- [Work instructions]: Only one stretch of the records below is wanted: the lines from the one holding "m = s.ppsPin m)" through the one holding "(s.get REF_STS.STATE i ≠". Return it exactly, both ends included.

--- Records for the task Enclosed Below ---

/-- R91 to R95: a hop whose edge E falls in the tick takes effect there: the period words and the residue are the preset's, the live
word is the preset's or keeps the rate, the offset follows where the preset loads it, channel time runs on through E, and the hop is
done. Without a step of the offset no pin is held; with one only the pins that the channel feeds are. With no pending words and no divider to
load, nothing else changes. -/
def Obligations.HopTakesEffectAtEdge : Prop :=
  ∀ (s : State) (c : Nat) (f : InFlight) (e : EdgeE), c < 512 → (s.chan c).inflight = some f → (s.chan c).state ≠ .frozen →
    (s.chan c).running = true → s.chEn c = true → edgeAfter (s.chan c) (s.p0 c) s.msyn.mcc f.h = some e →
    f.preset.ldDiv = false → s.dev.groups = [] → s.dev.spi.open_ = [] → s.dev.inb.open_ = [] → s.dev.shadow = [] →
    s.pair.cfgOpen = [] → s.pair.stream = [] → s.pair.out = [] →
    ∃ t, exec (.hopTakesEffect c) s = .next t
      ∧ t.rd .CH_PNOM_LO c = BitVec.ofNat 32 f.preset.pnom ∧ t.rd .CH_PNOM_HI c = BitVec.ofNat 32 (f.preset.pnom / 2 ^ 32)
      ∧ t.rd .CH_PRES c = f.preset.pres
      ∧ t.rd .CH_PHOFS c = (if f.preset.ldPhofs then f.preset.theta else s.rd .CH_PHOFS c)
      ∧ (t.chan c).p = (if f.preset.keepRate || (s.chan c).state == .overcast
          then carryRate f.preset.pnom (s.chan c).p (s.p0 c) else f.preset.pnom)
      ∧ (t.chan c).resAcc = 0 ∧ (t.chan c).time = addTime (s.chan c).time e.dt
      ∧ (t.chan c).restNum = e.restNum ∧ (t.chan c).restDen = e.restDen
      ∧ (t.chan c).anchor + (s.chan c).thetaLive + e.m * (tnomOf f.preset.pnom : Nat) = ((s.chan c).time + e.dt : Nat)
      ∧ (t.chan c).inflight = none ∧ (t.chan c).hopDone = some f ∧ (t.chan c).armed = (s.chan c).armed
      ∧ (t.chan c).state = (s.chan c).state ∧ (t.chan c).adj = (s.chan c).adj
      ∧ (f.preset.ldPhofs = false → t.outs = s.outs ∧ t.pps = s.pps)
      ∧ (∀ n, (s.out n).src ≠ c → t.out n = s.out n) ∧ (∀ m, (s.ppsPin m).src ≠ c → t.ppsPin m = s.ppsPin m)
      ∧ t.twl = { s.twl with jump := t.twl.jump } ∧ s.onlyChan t c
      ∧ s.frame t [.chans, .outs, .pps, .twl] [(.CH_PNOM_LO, c), (.CH_PNOM_HI, c), (.CH_PRES, c), (.CH_PHOFS, c), (.DEV_LOST_WRITES, 0)]

/-- R108 to R112, R135: outside L2 and wider the events of an input move its qualification state; a move into NOSIG or FREQ from SOAK,
QUALIFIED or HIT is counted. R110, R112: a gate closes: the measured offset shows, saturated; in FREQ an offset within the window less its hysteresis moves the
input to SOAK; in SOAK, QUALIFIED and HIT an offset beyond the window moves it to FREQ; any other offset leaves the state. -/
def Obligations.ReferenceChecks : Prop :=
  (∀ (s : State) (i : Nat), i < 36 → s.mode ≠ 0 →
     (s.get REF_STS.STATE i ≠ 0 → s.get REF_STS.STATE i ≠ 1 → s.get REF_STS.STATE i ≠ 6 →
       ∃ t, exec (.refinActivityTimeout i) s = .next t
         ∧ t.rd .REF_STS i = REF_STS.STATE.put (s.rd .REF_STS i) 1
         ∧ s.counted t .REF_DISQ_CNT i (if 3 ≤ s.get REF_STS.STATE i ∧ s.get REF_STS.STATE i ≤ 5 then 1 else 0)
         ∧ t.refin i = { s.refin i with gated := false }
         ∧ s.onlyRefin t i ∧ s.frame t [.refs] [(.REF_STS, i), (.REF_DISQ_CNT, i)])
     ∧ (s.get REF_STS.STATE i = 1 → ∃ t, exec (.refinSignalReturn i) s = .next t
         ∧ t.rd .REF_STS i = REF_STS.STATE.put (s.rd .REF_STS i) 2 ∧ t.refin i = { s.refin i with gated := false }
         ∧ s.onlyRefin t i ∧ s.frame t [.refs] [(.REF_STS, i)])
     ∧ (s.get REF_STS.STATE i = 3 → ∃ t, exec (.refinSoakExpired i) s = .next t
         ∧ t.rd .REF_STS i = REF_STS.STATE.put (s.rd .REF_STS i) 4 ∧ s.frame t [] [(.REF_STS, i)])
     ∧ (s.get REF_STS.STATE i = 5 → ∃ t, exec (.refinHitHoldExpired i) s = .next t
         ∧ t.rd .REF_STS i = REF_STS.STATE.put (s.rd .REF_STS i) 4 ∧ s.frame t [] [(.REF_STS, i)])
     ∧ (s.get REF_STS.STATE i = 5 → ∃ t, exec (.refinHitPersistExpired i) s = .next t
         ∧ t.rd .REF_STS i = REF_STS.STATE.put (s.rd .REF_STS i) 2 ∧ s.counted t .REF_DISQ_CNT i 1
         ∧ s.frame t [] [(.REF_STS, i), (.REF_DISQ_CNT, i)])
     ∧ (s.on REF_CFG.EN i = true → ∃ t, exec (.tdcEdgeDrop i) s = .next t
         ∧ s.counted t .REFIN_TDC_DROP_CNT 0 1 ∧ s.frame t [] [(.REFIN_TDC_DROP_CNT, 0)]))
  ∧ (∀ (s : State) (i : Nat) (ofs : Int), i < 36 → s.mode ≠ 0 → 2 ≤ s.get REF_STS.STATE i → s.get REF_STS.STATE i ≤ 5 →
     ∃ t, exec (.refinFreqGateClose i ofs) s = .next t
       ∧ t.rd .REF_FOFS i = BitVec.ofInt 32 (max (-(2 ^ 31)) (min ofs (2 ^ 31 - 1)))
       ∧ t.refin i = { s.refin i with gated := true }
       ∧ t.get REF_STS.STATE i =
           (if s.get REF_STS.STATE i = 2 then
             if ofs.natAbs * 100 ≤ s.get REF_QUAL.WIN i * 100000 * (100 - s.get REF_HIT.HYST i) then 3 else 2
           else if s.get REF_QUAL.WIN i * 100000 < ofs.natAbs then 2 else s.get REF_STS.STATE i)
       ∧ s.counted t .REF_DISQ_CNT i
           (if 3 ≤ s.get REF_STS.STATE i ∧ s.get REF_QUAL.WIN i * 100000 < ofs.natAbs then 1 else 0)
       ∧ s.onlyRefin t i ∧ s.frame t [.refs] [(.REF_FOFS, i), (.REF_STS, i), (.REF_DISQ_CNT, i)])

/-- R113, R134, R366: LOCKOUT puts its input into LOCKOUT and RELEASE restarts one that is there; a write that sets both is rejected with
reason range and changes no state; a configuration word in range is
stored and restarts the checks of an input outside LOCKOUT; in STANDBY_STEP and TEST the write is rejected. -/
def Obligations.ReferenceCommands : Prop :=
  (∀ (s : State) (p : Port) (i : Nat), i < 36 → s.reaches p .REFIN_CMD 0 → s.mode ≠ 7 → s.mode ≠ 11 →
    (∃ t, exec (.refinLockout p i) s = .next t
      ∧ t.get REF_STS.STATE i = 6 ∧ t.rd .REFIN_CMD = REFIN_CMD.IDX.put (s.rd .REFIN_CMD) i
      ∧ s.frame t [] [(.REFIN_CMD, 0), (.REF_STS, i)])
    ∧ (s.get REF_STS.STATE i = 6 → ∃ t, exec (.refinRelease p i) s = .next t
      ∧ t.get REF_STS.STATE i = (if s.on REF_CFG.EN i then 1 else 0) ∧ t.refin i = .reset
      ∧ s.onlyRefin t i ∧ s.frame t [.refs] [(.REFIN_CMD, 0), (.REF_STS, i)]))
  ∧ (∀ (s : State) (p : Port) (w : Word), s.reaches p .REFIN_CMD 0 → REFIN_CMD.LOCKOUT.of w = 1 → REFIN_CMD.RELEASE.of w = 1 →
    ∃ t, exec (.registerWrite p (Rg.REFIN_CMD.key 0) w) s = .next t
      ∧ t.get DEV_CMD_STATUS.REASON = 4 ∧ s.counted t .DEV_REJECT_CNT 0 1
      ∧ s.frame t [.dev] [(.DEV_CMD_STATUS, 0), (.DEV_REJECT_CNT, 0)])
  ∧ (∀ (s : State) (p : Port) (i word : Nat) (w : Word), i < 36 → word ≤ 3 → s.reaches p (refWord word) i → refWordOk word w = true →
    (s.mode ≠ 7 → s.mode ≠ 11 → ∃ t, exec (.refConfigWrite p i word w) s = .next t
      ∧ t.rd (refWord word) i = mergeMask (s.rd (refWord word) i) w ((refWord word).maskAt i)
      ∧ t.get REF_STS.STATE i = (if s.get REF_STS.STATE i = 6 then 6 else if t.on REF_CFG.EN i then 1 else 0)
      ∧ t.refin i = (if s.get REF_STS.STATE i = 6 then s.refin i else .reset)
      ∧ s.onlyRefin t i
      ∧ s.frame t [.refs, .dev] [(refWord word, i), (.REF_STS, i), (.REF_DISQ_CNT, i), (.CFG_CRC_CTL, 0)])
    ∧ (s.mode = 7 ∨ s.mode = 11 → ∃ t, exec (.refConfigWrite p i word w) s = .next t
      ∧ s.counted t .DEV_REJECT_CNT 0 1
      ∧ t.rd .DEV_CMD_STATUS = BitVec.ofNat 32
          ((if s.mode = 7 then 3 else 1) * 2 ^ 28 + portCode p * 2 ^ 26 + (refWord word).key i)
      ∧ s.frame t [.dev] [(.DEV_REJECT_CNT, 0), (.DEV_CMD_STATUS, 0)]))

/-- R129, R130: a parity error, a watchdog, an uncorrectable data word and an overrun each retire their engine while fewer than 17 are
retired. R26, R130: the 17th retirement leads to BASIC.
An entry that may find the log port busy is written, or lost and counted (R302, log 33). -/
def Obligations.EngineRetirements : Prop :=
  (∀ (s : State) (e : Nat), e < 528 → s.mode ≠ 0 → s.mode ≠ 11 → s.engRetired e = false → s.get ENG_POOL.RETIRED < 16 →
     (∃ t, exec (.engineParityError e) s = .next t ∧ s.engineRetired t e 1 [] [])
     ∧ (∃ t, exec (.engineWatchdogExpired e) s = .next t ∧ s.engineRetired t e 2 [] [])
     ∧ (∃ t, exec (.engineDmemUncorrectable e) s = .next t
         ∧ s.engineRetired t e 4 [.dev] [] ∧ t.dev = { s.dev with badDmem := e :: s.dev.badDmem })
     ∧ ((s.channelOf e).any (fun c => progPosts (s.prog c)) = true →
         ∃ t, exec (.engineOverrun e) s = .next t ∧ s.engineRetired t e 5 [] []))
  ∧ (∀ (s : State) (e : Nat), e < 528 → s.mode ≠ 0 → s.mode ≠ 9 → s.mode ≠ 11 → s.engRetired e = false → s.get ENG_POOL.RETIRED = 16 →
     ∃ t, exec (.engineParityError e) s = .next t
       ∧ t.engRetired e = true ∧ t.get ENG_POOL.RETIRED = 17
       ∧ s.fellToBasic t 1 [.chans]
           [(.ENG_RETIRED, e / 32), (.ENG_RETIRED16, 0), (.ENG_SPARE_FREE, 0), (.ENG_RETIRE_CNT, 0), (.ENG_POOL, 0),
            (.ENG_PARITY_CNT, 0), (.ENG_LAST_RETIRE, 0)])
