-- ==== Sys2Proof/Laws/Tab.lean ====
section
/-! SUPPORT. Sparse tables: a read after a write, and the canonical form. -/

namespace Sys2Proof.Machine

theorem Tab.get_erase {α : Type} (d : α) (t : Tab α) (k j : Nat) :
    Tab.get d (Tab.erase t k) j = if k = j then d else Tab.get d t j := by
  induction t with
  | nil => simp [Tab.erase, Tab.get]
  | cons x t ih =>
    obtain ⟨i, v⟩ := x
    simp only [Tab.erase]
    by_cases h : i = k
    · subst h
      simp only [if_true, ih, Tab.get]
      split <;> simp_all
    · simp only [h, if_false, Tab.get, ih]
      by_cases hj : i = j
      · subst hj; simp [Ne.symm h]
      · simp [hj]

theorem Tab.get_insert {α : Type} (d : α) (t : Tab α) (k j : Nat) (v : α) (h : Tab.get d t k = d) (hj : k ≠ j ∨ ∀ w, (k, w) ∉ t) :
    Tab.get d (Tab.insert t k v) j = if k = j then v else Tab.get d t j := by
  induction t with
  | nil => simp [Tab.insert, Tab.get]
  | cons x t ih =>
    obtain ⟨i, w⟩ := x
    simp only [Tab.insert]
    by_cases hl : k < i
    · simp only [hl, if_true, Tab.get]
    · simp only [hl, if_false, Tab.get]
      by_cases hk : k = j
      · subst hk
        have hn : i ≠ k := by
          intro e; subst e
          rcases hj with hj | hj
          · exact hj rfl
          · exact hj w (by simp)
        simp only [hn, if_false, if_true]
        have := ih (by simpa [Tab.get, hn] using h) (by
          rcases hj with hj | hj
          · exact absurd rfl hj
          · exact .inr fun u hu => hj u (List.mem_cons_of_mem _ hu))
        simpa using this
      · by_cases hi : i = j
        · subst hi; simp [hk]
        · simp only [hi, if_false, hk]
          by_cases hik : i = k
          · have : ∀ t' : Tab α, Tab.get d (Tab.insert t' k v) j = Tab.get d t' j := by
              intro t'
              induction t' with
              | nil => simp [Tab.insert, Tab.get, hk]
              | cons y t' ih' =>
                obtain ⟨a, b⟩ := y
                simp only [Tab.insert]
                split
                · simp [Tab.get, hk]
                · simp [Tab.get, ih']
            exact this t
          · have := ih (by simpa [Tab.get, hik] using h) (.inl hk)
            simpa [hk] using this

theorem Tab.not_mem_erase {α : Type} (t : Tab α) (k : Nat) (w : α) : (k, w) ∉ Tab.erase t k := by
  induction t with
  | nil => simp [Tab.erase]
  | cons x t ih =>
    obtain ⟨i, v⟩ := x
    simp only [Tab.erase]
    split
    · exact ih
    · rename_i h
      simp only [List.mem_cons, Prod.mk.injEq, not_or, not_and]
      exact ⟨fun e => absurd e.symm h, ih⟩

/-- A read after a write: the value written at its key, every other key as before. -/
theorem Tab.get_set {α : Type} [DecidableEq α] (d : α) (t : Tab α) (k j : Nat) (v : α) :
    Tab.get d (Tab.set d t k v) j = if k = j then v else Tab.get d t j := by
  unfold Tab.set
  split
  · rename_i h; subst h; exact Tab.get_erase _ _ _ _
  · rw [Tab.get_insert d _ k j v (by simp [Tab.get_erase]) (.inr (Tab.not_mem_erase t k)), Tab.get_erase]
    split <;> simp_all

@[simp] theorem Tab.get_set_same {α : Type} [DecidableEq α] (d : α) (t : Tab α) (k : Nat) (v : α) :
    Tab.get d (Tab.set d t k v) k = v := by simp [Tab.get_set]

theorem Tab.get_set_ne {α : Type} [DecidableEq α] (d : α) (t : Tab α) {k j : Nat} (v : α) (h : k ≠ j) :
    Tab.get d (Tab.set d t k v) j = Tab.get d t j := by simp [Tab.get_set, h]

theorem Tab.above_erase {α : Type} (t : Tab α) (k j : Nat) (h : Tab.above j t = true) : Tab.above j (Tab.erase t k) = true := by
  induction t with
  | nil => simp [Tab.erase, Tab.above]
  | cons x t ih =>
    obtain ⟨i, v⟩ := x
    simp only [Tab.above, Bool.and_eq_true, decide_eq_true_eq] at h
    simp only [Tab.erase]
    split
    · exact ih h.2
    · simp [Tab.above, h.1, ih h.2]

theorem Tab.wf_erase {α : Type} [DecidableEq α] (d : α) (t : Tab α) (k : Nat) (h : Tab.wf d t = true) :
    Tab.wf d (Tab.erase t k) = true := by
  induction t with
  | nil => simp [Tab.erase, Tab.wf]
  | cons x t ih =>
    obtain ⟨i, v⟩ := x
    simp only [Tab.wf, Bool.and_eq_true, decide_eq_true_eq] at h
    simp only [Tab.erase]
    split
    · exact ih h.2
    · simp [Tab.wf, h.1.1, Tab.above_erase _ _ _ h.1.2, ih h.2]

theorem Tab.above_mono {α : Type} (t : Tab α) {a b : Nat} (hab : a ≤ b) (h : Tab.above b t = true) : Tab.above a t = true := by
  induction t with
  | nil => rfl
  | cons x t ih =>
    obtain ⟨i, v⟩ := x
    simp only [Tab.above, Bool.and_eq_true, decide_eq_true_eq] at h ⊢
    exact ⟨by omega, ih h.2⟩

theorem Tab.above_insert {α : Type} (t : Tab α) (k j : Nat) (v : α) (hj : j < k) (h : Tab.above j t = true) :
    Tab.above j (Tab.insert t k v) = true := by
  induction t with
  | nil => simp [Tab.insert, Tab.above, hj]
  | cons x t ih =>
    obtain ⟨i, w⟩ := x
    have h' := h
    simp only [Tab.above, Bool.and_eq_true, decide_eq_true_eq] at h
    simp only [Tab.insert]
    split
    · simp only [Tab.above, Bool.and_eq_true, decide_eq_true_eq]; exact ⟨hj, h.1, h.2⟩
    · simp [Tab.above, h.1, ih h.2]

theorem Tab.wf_insert {α : Type} [DecidableEq α] (d : α) (t : Tab α) (k : Nat) (v : α) (hv : v ≠ d) (hk : ∀ w, (k, w) ∉ t)
    (h : Tab.wf d t = true) : Tab.wf d (Tab.insert t k v) = true := by
  induction t with
  | nil => simp [Tab.insert, Tab.wf, Tab.above, hv]
  | cons x t ih =>
    obtain ⟨i, w⟩ := x
    have hw := h
    simp only [Tab.wf, Bool.and_eq_true, decide_eq_true_eq] at h
    have hne : i ≠ k := fun e => hk w (by simp [e])
    simp only [Tab.insert]
    split
    · rename_i hl
      simp only [Tab.wf, Tab.above, Bool.and_eq_true, decide_eq_true_eq]
      exact ⟨⟨hv, hl, Tab.above_mono t (Nat.le_of_lt hl) h.1.2⟩, h.1, h.2⟩
    · rename_i hl
      have hik : i < k := by omega
      simp only [Tab.wf, Bool.and_eq_true, decide_eq_true_eq]
      exact ⟨⟨h.1.1, Tab.above_insert t k i v hik h.1.2⟩, ih (fun u hu => hk u (List.mem_cons_of_mem _ hu)) h.2⟩

/-- Every store keeps the canonical form. -/
theorem Tab.wf_set {α : Type} [DecidableEq α] (d : α) (t : Tab α) (k : Nat) (v : α) (h : Tab.wf d t = true) :
    Tab.wf d (Tab.set d t k v) = true := by
  unfold Tab.set
  split
  · exact Tab.wf_erase d t k h
  · rename_i hv
    exact Tab.wf_insert d _ k v hv (Tab.not_mem_erase t k) (Tab.wf_erase d t k h)

end Sys2Proof.Machine
end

--- End of Enclosed Records for the task ---

- [Response area]:
      ∧ (∀ n, (s.out n).src ≠ c → t.out n = s.out n) ∧ (∀ m, (s.ppsPin m).src ≠ c → t.ppsPin m = s.ppsPin m)
      ∧ t.twl = { s.twl with jump := t.twl.jump } ∧ s.onlyChan t c
      ∧ s.frame t [.chans, .outs, .pps, .twl] [(.CH_PNOM_LO, c), (.CH_PNOM_HI, c), (.CH_PRES, c), (.CH_PHOFS, c), (.DEV_LOST_WRITES, 0)]

/-- R108 to R112, R135: outside L2 and wider the events of an input move its qualification state; a move into NOSIG or FREQ from SOAK,
QUALIFIED or HIT is counted. R110, R112: a gate closes: the measured offset shows, saturated; in FREQ an offset within the window less its hysteresis moves the
input to SOAK; in SOAK, QUALIFIED and HIT an offset beyond the window moves it to FREQ; any other offset leaves the state. -/
def Obligations.ReferenceChecks : Prop :=
  (∀ (s : State) (i : Nat), i < 36 → s.mode ≠ 0 →
     (s.get REF_STS.STATE i ≠ 0 → s.get REF_STS.STATE i ≠ 1 → s.get REF_STS.STATE i ≠ 6 →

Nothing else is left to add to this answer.